Created attachment 287559 [details] Patch
Created attachment 287567 [details] Patch
(In reply to comment #8) > > Don’t we need more cases? Using only 0 and f seems to not cover enough of > > the parsing. > Yes we need more cases. I am going to do much more thorough testing with > code coverage in a second pass. To be clear, the tests with lots of f's are testing the location of the :: Entire features like the ipv4 parser inside of the ipv6 parser currently have 0% test coverage, but I'm trying to get the parser to a semi-usable state then polish it from there.

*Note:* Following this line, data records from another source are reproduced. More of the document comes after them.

-- ==== Sys2Proof/Laws/Cartridge.lean ====
section
/-! SUPPORT. Which configurations a machine is built from, and what a bank-select register starts at. -/

namespace Sys2Proof.Machine

/-- The checks of `buildMachine` are the legality of Safety.lean (rules R3, R48, R52, R65, R71). -/
theorem firstConfigError_none {cfg : Config} : firstConfigError cfg = none ↔ configLegal cfg := by
  have hw : chrWindowError cfg = none ↔
      cfg.chrWindowStop = cfg.chrWindowStart + 0x1FFF ∧ cfg.chrWindowStop ≤ 0xFFFF := by
    unfold chrWindowError
    split
    · simp
      omega
    · split <;> simp <;> omega
  have ht : cycleTableError cfg = none ↔ cfg.cycleTable.length = 256 ∧ ∀ n ∈ cfg.cycleTable, 1 ≤ n := by
    unfold cycleTableError
    split <;> simp_all
  rw [firstConfigError, List.findSome?_eq_none_iff]
  simp only [List.mem_cons, List.not_mem_nil, or_false, forall_eq_or_imp, forall_eq, id, hw, ht, configLegal]
  tauto

/-- A machine is built exactly from a legal configuration (rules R48 and R284). -/
theorem buildMachine_ok {cfg : Config} (cart : Cartridge) (ramInit chrRamInit : Memory) (before : Unspecified) :
    (∃ s, buildMachine cfg cart ramInit chrRamInit before = .ok s) ↔ configLegal cfg := by
  rw [← firstConfigError_none, buildMachine]
  cases firstConfigError cfg <;> simp

/-- BANK_RESET is kept where it names a present bank (rule R62). -/
theorem bankAtLoad_of_lt {bankReset banks : Nat} (h : bankReset < banks) : bankAtLoad bankReset banks = bankReset :=
  if_pos h

/-- The register starts at a present bank, at 0 where there is none (rule R23). -/
theorem bankAtLoad_le (bankReset banks : Nat) : bankAtLoad bankReset banks ≤ banks - 1 := by
  unfold bankAtLoad
  split
  · omega
  · exact bankMask_le _ _

end Sys2Proof.Machine
end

> > This seems so non-obvious to me; what does it even do? Can we do this with > > std::reverse instead? > Maybe. This is what the spec says. I was quite aggressive with my use of > postfix decrement, though. std::reverse isn't what this does. std::reverse switches the order of the elements. This just shifts the elements over without changing their order. We could use a reverse version of std::swap_ranges, but such a thing does not exist.

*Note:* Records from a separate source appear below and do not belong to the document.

-- ==== Sys2Proof/Tests/Slice0.lean ====
section
/-! SUPPORT. Tests of single steps against the vectors of spec/95_test_vectors.md, the decoding of words written out
from the encodings of the instruction rules, ill-formed terms, and a witness for the hypotheses of every statement. -/

open Sys2Proof Sys2Proof.Machine

namespace Sys2Proof.Tests

/-! ## Well-formed and ill-formed terms -/

/-- STA has no immediate form (rule R204). -/
theorem test_wf_refuses_a_missing_mode : ¬WellFormed (.sta (.imm 0x00)) := by decide

/-- LDX is indexed by Y, not by X (rule R202). -/
theorem test_wf_refuses_the_wrong_index : ¬WellFormed (.ldx (.zpx 0x10)) := by decide

/-- A documented byte is no fallback (rule R105). -/
theorem test_wf_refuses_a_documented_fallback : ¬WellFormed (.undoc 0xEA) := by decide

theorem test_wf_accepts :
    WellFormed (.sta (.izy 0x40)) ∧ WellFormed (.undoc 0x02) ∧ WellFormed (.jmp (.ind 0x10FF)) := by decide

/-- An ill-formed term has no bytes and is refused, not executed (log entry 12). -/
theorem test_ill_formed_is_refused :
    encode (.sta (.imm 0x00)) = [] ∧ exec (.sta (.imm 0x00)) State.reset = .refused .illFormed ∧
      exec (.undoc 0xEA) State.reset = .refused .illFormed := ⟨by decide, rfl, rfl⟩

/-! ## Decoding: one written-out word per constructor, from the "Encodings" line of its rule -/

/-- The bytes are exactly one instruction. -/
def isCode (bytes : List Byte) (i : Instr) : Bool :=
  match decode bytes with
  | .ok (j, rest) => decide (j = i ∧ rest = [])
  | .error _ => false

theorem test_decode_arithmetic :
    isCode [0x69, 0x01] (.adc (.imm 0x01)) = true ∧ isCode [0x71, 0x86] (.adc (.izy 0x86)) = true ∧
    isCode [0xE5, 0x10] (.sbc (.zp0 0x10)) = true ∧
    isCode [0xF9, 0xF0, 0x12] (.sbc (.aby 0x12F0)) = true := by decide

theorem test_decode_shifts :
    isCode [0x0A] (.asl .imp) = true ∧ isCode [0x06, 0x10] (.asl (.zp0 0x10)) = true ∧
    isCode [0x5E, 0xF0, 0x12] (.lsr (.abx 0x12F0)) = true ∧ isCode [0x36, 0xF0] (.rol (.zpx 0xF0)) = true ∧
    isCode [0x6E, 0x00, 0x02] (.ror (.abs 0x0200)) = true := by decide

theorem test_decode_compares :
    isCode [0xC9, 0x10] (.cmp (.imm 0x10)) = true ∧ isCode [0xC1, 0x20] (.cmp (.izx 0x20)) = true ∧
    isCode [0xE4, 0x10] (.cpx (.zp0 0x10)) = true ∧
    isCode [0xCC, 0x34, 0x12] (.cpy (.abs 0x1234)) = true := by decide

theorem test_decode_branches :
    isCode [0x90, 0x04] (.bcc 0x04) = true ∧ isCode [0xB0, 0x7F] (.bcs 0x7F) = true ∧
    isCode [0xF0, 0x20] (.beq 0x20) = true ∧ isCode [0x30, 0x80] (.bmi 0x80) = true ∧
    isCode [0xD0, 0xFA] (.bne 0xFA) = true ∧ isCode [0x10, 0x80] (.bpl 0x80) = true ∧
    isCode [0x50, 0xFE] (.bvc 0xFE) = true ∧ isCode [0x70, 0x00] (.bvs 0x00) = true := by decide

theorem test_decode_stack_and_control :
    isCode [0x48] .pha = true ∧ isCode [0x08] .php = true ∧ isCode [0x68] .pla = true ∧ isCode [0x28] .plp = true ∧
    isCode [0x20, 0x00, 0x90] (.jsr 0x9000) = true ∧ isCode [0x60] .rts = true ∧ isCode [0x40] .rti = true ∧
    isCode [0x00] .brk = true ∧ isCode [0x4C, 0x34, 0x12] (.jmp (.abs 0x1234)) = true ∧
    isCode [0x6C, 0xFF, 0x10] (.jmp (.ind 0x10FF)) = true := by decide

theorem test_decode_loads_and_stores :
    isCode [0xA1, 0x20] (.lda (.izx 0x20)) = true ∧ isCode [0xB6, 0xFF] (.ldx (.zpy 0xFF)) = true ∧
    isCode [0xBC, 0xF0, 0x12] (.ldy (.abx 0x12F0)) = true ∧ isCode [0x91, 0x40] (.sta (.izy 0x40)) = true ∧
    isCode [0x96, 0x80] (.stx (.zpy 0x80)) = true ∧ isCode [0x94, 0x10] (.sty (.zpx 0x10)) = true := by decide

theorem test_decode_transfers :
    isCode [0xAA] .tax = true ∧ isCode [0xA8] .tay = true ∧ isCode [0xBA] .tsx = true ∧ isCode [0x8A] .txa = true ∧
    isCode [0x9A] .txs = true ∧ isCode [0x98] .tya = true := by decide

theorem test_decode_increments :
    isCode [0xFE, 0xF0, 0x12] (.inc (.abx 0x12F0)) = true ∧ isCode [0xE8] .inx = true ∧ isCode [0xC8] .iny = true ∧
    isCode [0xC6, 0x10] (.dec (.zp0 0x10)) = true ∧ isCode [0xCA] .dex = true ∧
    isCode [0x88] .dey = true := by decide

theorem test_decode_flag_instructions :
    isCode [0x18] .clc = true ∧ isCode [0xD8] .cld = true ∧ isCode [0x58] .cli = true ∧ isCode [0xB8] .clv = true ∧
    isCode [0x38] .sec = true ∧ isCode [0xF8] .sed = true ∧ isCode [0x78] .sei = true := by decide

theorem test_decode_logic :
    isCode [0x29, 0x0F] (.and (.imm 0x0F)) = true ∧ isCode [0x0D, 0x34, 0x12] (.ora (.abs 0x1234)) = true ∧
    isCode [0x55, 0x10] (.eor (.zpx 0x10)) = true ∧ isCode [0x2C, 0x34, 0x12] (.bit (.abs 0x1234)) = true ∧
    isCode [0xEA] .nop = true ∧ isCode [0x02] (.undoc 0x02) = true := by decide

/-- A cut instruction does not decode, and no byte is borrowed from elsewhere. -/
theorem test_decode_refuses_missing_bytes :
    decode [] = .error .noOpcodeByte ∧ decode [0xA9] = .error (.missingOperandByte 0xA9) ∧
      decode [0x4C, 0x34] = .error (.missingOperandByte 0x4C) := ⟨rfl, rfl, rfl⟩

/-- The host's reading of a row: the first byte in bits 7:0. -/
theorem test_table_word : decodeTableWord 24 0x1234BD = some (.lda (.abx 0x1234)) ∧
    decodeTableWord 8 0xBD = some (.lda (.abx 0x0000)) := by decide

/-! ## Single steps

`flat` is the start state of spec/95_test_vectors.md with PC at 8000: one RAM over the whole space, every byte 00. -/

def flat : State := { State.reset with cfg := defaultConfig flatWiring, cycles := 0, pc := 0x8000 }

/-- The step runs the given bytes, placed at PC, to a next state that passes a check. -/
def runs (s : State) (bytes : List Byte) (good : State → Bool) : Bool :=
  match instructionStep (s.placeBytes s.pc bytes) with
  | .next t => good t
  | .fault _ => false
  | .refused _ => false

/-- Section 2.1. -/
theorem test_adc_signed_overflow : runs { flat with a := 0x7F } [0x69, 0x01]
    (fun t => decide (t.a = 0x80 ∧ t.p = 0xE0 ∧ t.pc = 0x8002 ∧ t.cycles = 2)) = true := by decide

/-- Section 2.1: D has no effect (rule R16). -/
theorem test_adc_ignores_decimal : runs { flat with a := 0x09, p := 0x28 } [0x69, 0x01]
    (fun t => decide (t.a = 0x0A ∧ t.p = 0x28)) = true := by decide

/-- Section 2.1. -/
theorem test_sbc_borrows : runs { flat with a := 0x00, p := 0x20 } [0xE9, 0x00]
    (fun t => decide (t.a = 0xFF ∧ t.p = 0xA0)) = true := by decide

/-- Section 2.1. -/
theorem test_sbc_overflow : runs { flat with a := 0xD0, p := 0x21 } [0xE9, 0x70]
    (fun t => decide (t.a = 0x60 ∧ t.p = 0x61)) = true := by decide

/-- Section 2.2. -/
theorem test_asl_memory : runs { flat with p := 0x21, mem := [(0x0010, 0xC1)] } [0x06, 0x10]
    (fun t => decide (t.mem.read 0x0010 = 0x82 ∧ t.p = 0xA1 ∧ t.cycles = 5)) = true := by decide

/-- Section 2.2. -/
theorem test_lsr_no_page_cycle : runs { flat with x := 0x10, p := 0x21, mem := [(0x1300, 0x03)] } [0x5E, 0xF0, 0x12]
    (fun t => decide (t.mem.read 0x1300 = 0x01 ∧ t.p = 0x21 ∧ t.cycles = 7)) = true := by decide

/-- Section 2.2. -/
theorem test_rol_wraps_page_zero : runs { flat with x := 0x20, p := 0x21, mem := [(0x0010, 0x80)] } [0x36, 0xF0]
    (fun t => decide (t.mem.read 0x0010 = 0x01 ∧ t.p = 0x21 ∧ t.cycles = 6)) = true := by decide

/-- Section 2.2. -/
theorem test_ror_memory : runs { flat with p := 0x21, mem := [(0x0200, 0x01)] } [0x6E, 0x00, 0x02]
    (fun t => decide (t.mem.read 0x0200 = 0x80 ∧ t.p = 0xA1 ∧ t.cycles = 6)) = true := by decide

/-- Section 2.2. -/
theorem test_ror_accumulator : runs { flat with a := 0x80, p := 0x21 } [0x6A]
    (fun t => decide (t.a = 0xC0 ∧ t.p = 0xA0 ∧ t.cycles = 2)) = true := by decide

/-- Section 2.3: N is bit 7 of the difference. -/
theorem test_cmp_unsigned : runs { flat with a := 0x00, p := 0x60 } [0xC9, 0xFF]
    (fun t => decide (t.a = 0x00 ∧ t.p = 0x60)) = true := by decide

/-- Section 2.3. -/
theorem test_cpx_equal : runs { flat with x := 0x10, p := 0x60 } [0xE0, 0x10]
    (fun t => decide (t.x = 0x10 ∧ t.p = 0x63)) = true := by decide

/-- Section 2.3. -/
theorem test_cpy_less : runs { flat with y := 0x7F, p := 0x60 } [0xC0, 0x80]
    (fun t => decide (t.y = 0x7F ∧ t.p = 0xE0)) = true := by decide

/-- Section 2.4. -/
theorem test_bcc_taken : runs { flat with pc := 0x8000, p := 0x20 } [0x90, 0x04]
    (fun t => decide (t.pc = 0x8006 ∧ t.p = 0x20 ∧ t.cycles = 3)) = true := by decide

/-- Section 2.4. -/
theorem test_bcs_taken : runs { flat with pc := 0x8000, p := 0x21 } [0xB0, 0x7F]
    (fun t => decide (t.pc = 0x8081 ∧ t.p = 0x21 ∧ t.cycles = 3)) = true := by decide

/-- Section 2.4. -/
theorem test_beq_wraps : runs { flat with pc := 0xFFFE, p := 0x22 } [0xF0, 0xFD]
    (fun t => decide (t.pc = 0xFFFD ∧ t.p = 0x22 ∧ t.cycles = 4)) = true := by decide

/-- Section 2.4. -/
theorem test_bmi_backward : runs { flat with pc := 0x8000, p := 0xA0 } [0x30, 0x80]
    (fun t => decide (t.pc = 0x7F82 ∧ t.p = 0xA0 ∧ t.cycles = 4)) = true := by decide

/-- Section 2.4. -/
theorem test_bne_next_page : runs { flat with pc := 0x80FE, p := 0x20 } [0xD0, 0x02]
    (fun t => decide (t.pc = 0x8102 ∧ t.p = 0x20 ∧ t.cycles = 3)) = true := by decide

/-- Section 2.4. -/
theorem test_bne_not_taken : runs { flat with pc := 0x8009, p := 0x22 } [0xD0, 0xFA]
    (fun t => decide (t.pc = 0x800B ∧ t.p = 0x22 ∧ t.cycles = 2)) = true := by decide

/-- Section 2.4. -/
theorem test_bpl_below_zero : runs { flat with pc := 0x0000, p := 0x20 } [0x10, 0x80]
    (fun t => decide (t.pc = 0xFF82 ∧ t.p = 0x20 ∧ t.cycles = 4)) = true := by decide

/-- Section 2.4. -/
theorem test_bvc_to_itself : runs { flat with pc := 0x8000, p := 0x20 } [0x50, 0xFE]
    (fun t => decide (t.pc = 0x8000 ∧ t.p = 0x20 ∧ t.cycles = 3)) = true := by decide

http://trac.webkit.org/changeset/205273
Comment on attachment 287567 [details] Patch View in context: https://bugs.webkit.org/attachment.cgi?id=287567&action=review > Tools/TestWebKitAPI/Tests/WebCore/URLParser.cpp:56 > + return s1.utf8() == s2.utf8(); This is no different than s1 == s2; the conversion to UTF-8 has no effect on equality. Not sure why this exists.